▶

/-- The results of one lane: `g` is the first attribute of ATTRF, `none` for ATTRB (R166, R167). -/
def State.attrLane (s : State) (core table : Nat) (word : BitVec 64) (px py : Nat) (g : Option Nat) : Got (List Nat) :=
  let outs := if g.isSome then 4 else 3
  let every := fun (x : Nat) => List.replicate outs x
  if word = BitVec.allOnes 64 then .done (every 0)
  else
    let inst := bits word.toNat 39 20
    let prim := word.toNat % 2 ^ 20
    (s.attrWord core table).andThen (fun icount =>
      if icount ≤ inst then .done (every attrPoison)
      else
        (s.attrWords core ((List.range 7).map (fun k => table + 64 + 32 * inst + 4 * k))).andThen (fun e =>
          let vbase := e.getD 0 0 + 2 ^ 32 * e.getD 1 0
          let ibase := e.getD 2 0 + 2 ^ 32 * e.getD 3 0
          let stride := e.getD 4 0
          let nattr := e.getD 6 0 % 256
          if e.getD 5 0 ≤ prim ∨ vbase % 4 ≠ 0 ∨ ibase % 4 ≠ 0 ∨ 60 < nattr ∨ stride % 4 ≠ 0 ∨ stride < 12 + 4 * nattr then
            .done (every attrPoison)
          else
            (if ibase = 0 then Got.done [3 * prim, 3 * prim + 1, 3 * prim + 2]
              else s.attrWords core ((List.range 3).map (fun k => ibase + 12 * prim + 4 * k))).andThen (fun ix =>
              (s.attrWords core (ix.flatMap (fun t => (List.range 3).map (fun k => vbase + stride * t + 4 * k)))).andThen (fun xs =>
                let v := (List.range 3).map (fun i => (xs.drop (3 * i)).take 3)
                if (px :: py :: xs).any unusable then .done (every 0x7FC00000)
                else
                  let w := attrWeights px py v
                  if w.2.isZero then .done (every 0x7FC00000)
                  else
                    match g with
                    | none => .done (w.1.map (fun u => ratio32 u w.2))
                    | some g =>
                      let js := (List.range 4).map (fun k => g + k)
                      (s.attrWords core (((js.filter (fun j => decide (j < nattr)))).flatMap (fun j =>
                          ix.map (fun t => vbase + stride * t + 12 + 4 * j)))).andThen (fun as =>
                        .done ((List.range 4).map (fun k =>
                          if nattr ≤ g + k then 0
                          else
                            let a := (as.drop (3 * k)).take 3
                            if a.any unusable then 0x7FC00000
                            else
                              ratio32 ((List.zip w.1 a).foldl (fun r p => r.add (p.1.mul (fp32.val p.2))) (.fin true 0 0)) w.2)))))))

◀
▶

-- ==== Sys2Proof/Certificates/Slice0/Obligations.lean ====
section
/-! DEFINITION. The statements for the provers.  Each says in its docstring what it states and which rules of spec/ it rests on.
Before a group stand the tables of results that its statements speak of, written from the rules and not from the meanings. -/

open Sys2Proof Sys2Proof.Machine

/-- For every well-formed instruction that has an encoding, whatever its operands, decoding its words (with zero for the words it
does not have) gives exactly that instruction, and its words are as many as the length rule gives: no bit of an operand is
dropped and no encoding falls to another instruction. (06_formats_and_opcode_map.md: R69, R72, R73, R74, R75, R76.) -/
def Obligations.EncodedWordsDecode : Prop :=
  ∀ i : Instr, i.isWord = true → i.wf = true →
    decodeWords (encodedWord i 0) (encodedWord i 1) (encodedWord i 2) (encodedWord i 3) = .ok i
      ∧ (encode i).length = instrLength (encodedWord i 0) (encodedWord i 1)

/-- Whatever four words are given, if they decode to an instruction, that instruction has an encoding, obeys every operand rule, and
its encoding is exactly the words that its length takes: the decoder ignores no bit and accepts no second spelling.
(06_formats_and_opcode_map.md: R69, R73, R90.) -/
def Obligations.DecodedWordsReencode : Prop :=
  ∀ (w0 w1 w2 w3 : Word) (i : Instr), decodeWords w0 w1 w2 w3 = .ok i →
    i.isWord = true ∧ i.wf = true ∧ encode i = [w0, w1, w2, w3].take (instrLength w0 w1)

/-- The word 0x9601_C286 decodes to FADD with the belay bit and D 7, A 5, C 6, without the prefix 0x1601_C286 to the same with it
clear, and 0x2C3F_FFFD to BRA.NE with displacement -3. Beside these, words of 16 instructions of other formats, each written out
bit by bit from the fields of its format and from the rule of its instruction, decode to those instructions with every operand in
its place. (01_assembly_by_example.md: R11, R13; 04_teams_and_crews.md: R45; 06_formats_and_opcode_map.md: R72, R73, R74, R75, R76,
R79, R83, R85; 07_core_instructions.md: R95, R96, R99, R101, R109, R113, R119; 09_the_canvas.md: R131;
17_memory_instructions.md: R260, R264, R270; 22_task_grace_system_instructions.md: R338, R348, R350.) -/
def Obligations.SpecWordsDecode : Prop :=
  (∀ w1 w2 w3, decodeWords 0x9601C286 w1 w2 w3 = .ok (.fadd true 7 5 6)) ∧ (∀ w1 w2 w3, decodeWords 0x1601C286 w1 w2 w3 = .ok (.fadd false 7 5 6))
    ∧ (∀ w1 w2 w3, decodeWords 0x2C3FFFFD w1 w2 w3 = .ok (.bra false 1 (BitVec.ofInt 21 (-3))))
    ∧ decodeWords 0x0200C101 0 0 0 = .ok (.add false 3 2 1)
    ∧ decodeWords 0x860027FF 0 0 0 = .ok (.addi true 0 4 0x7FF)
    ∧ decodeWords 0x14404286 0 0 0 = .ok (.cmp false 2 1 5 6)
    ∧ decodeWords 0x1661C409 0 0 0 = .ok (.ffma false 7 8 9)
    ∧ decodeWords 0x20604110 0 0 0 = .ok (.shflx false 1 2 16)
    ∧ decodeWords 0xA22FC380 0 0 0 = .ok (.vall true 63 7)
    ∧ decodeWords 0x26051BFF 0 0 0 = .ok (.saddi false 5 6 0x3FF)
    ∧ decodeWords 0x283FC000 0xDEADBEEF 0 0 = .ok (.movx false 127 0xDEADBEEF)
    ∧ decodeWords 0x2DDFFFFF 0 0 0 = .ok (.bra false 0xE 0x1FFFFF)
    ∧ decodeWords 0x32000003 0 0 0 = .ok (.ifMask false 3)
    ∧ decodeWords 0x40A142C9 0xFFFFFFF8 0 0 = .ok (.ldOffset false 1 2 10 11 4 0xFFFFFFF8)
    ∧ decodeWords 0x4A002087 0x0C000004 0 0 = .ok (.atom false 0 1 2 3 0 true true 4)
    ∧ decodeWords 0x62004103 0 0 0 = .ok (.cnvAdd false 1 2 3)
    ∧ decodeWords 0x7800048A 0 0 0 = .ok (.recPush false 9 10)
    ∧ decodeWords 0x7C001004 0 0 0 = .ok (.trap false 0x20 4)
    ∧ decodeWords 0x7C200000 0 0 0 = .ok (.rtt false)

◀

Exercise objective:
In the listing above, start at the line with "false 0x20 4)", go on through the line with "0 = .ok (.rtt false)", and copy each of those lines exactly; leave out all the rest.

Solution to the exercise:
    ∧ decodeWords 0x7C001004 0 0 0 = .ok (.trap false 0x20 4)
    ∧ decodeWords 0x7C200000 0 0 0 = .ok (.rtt false)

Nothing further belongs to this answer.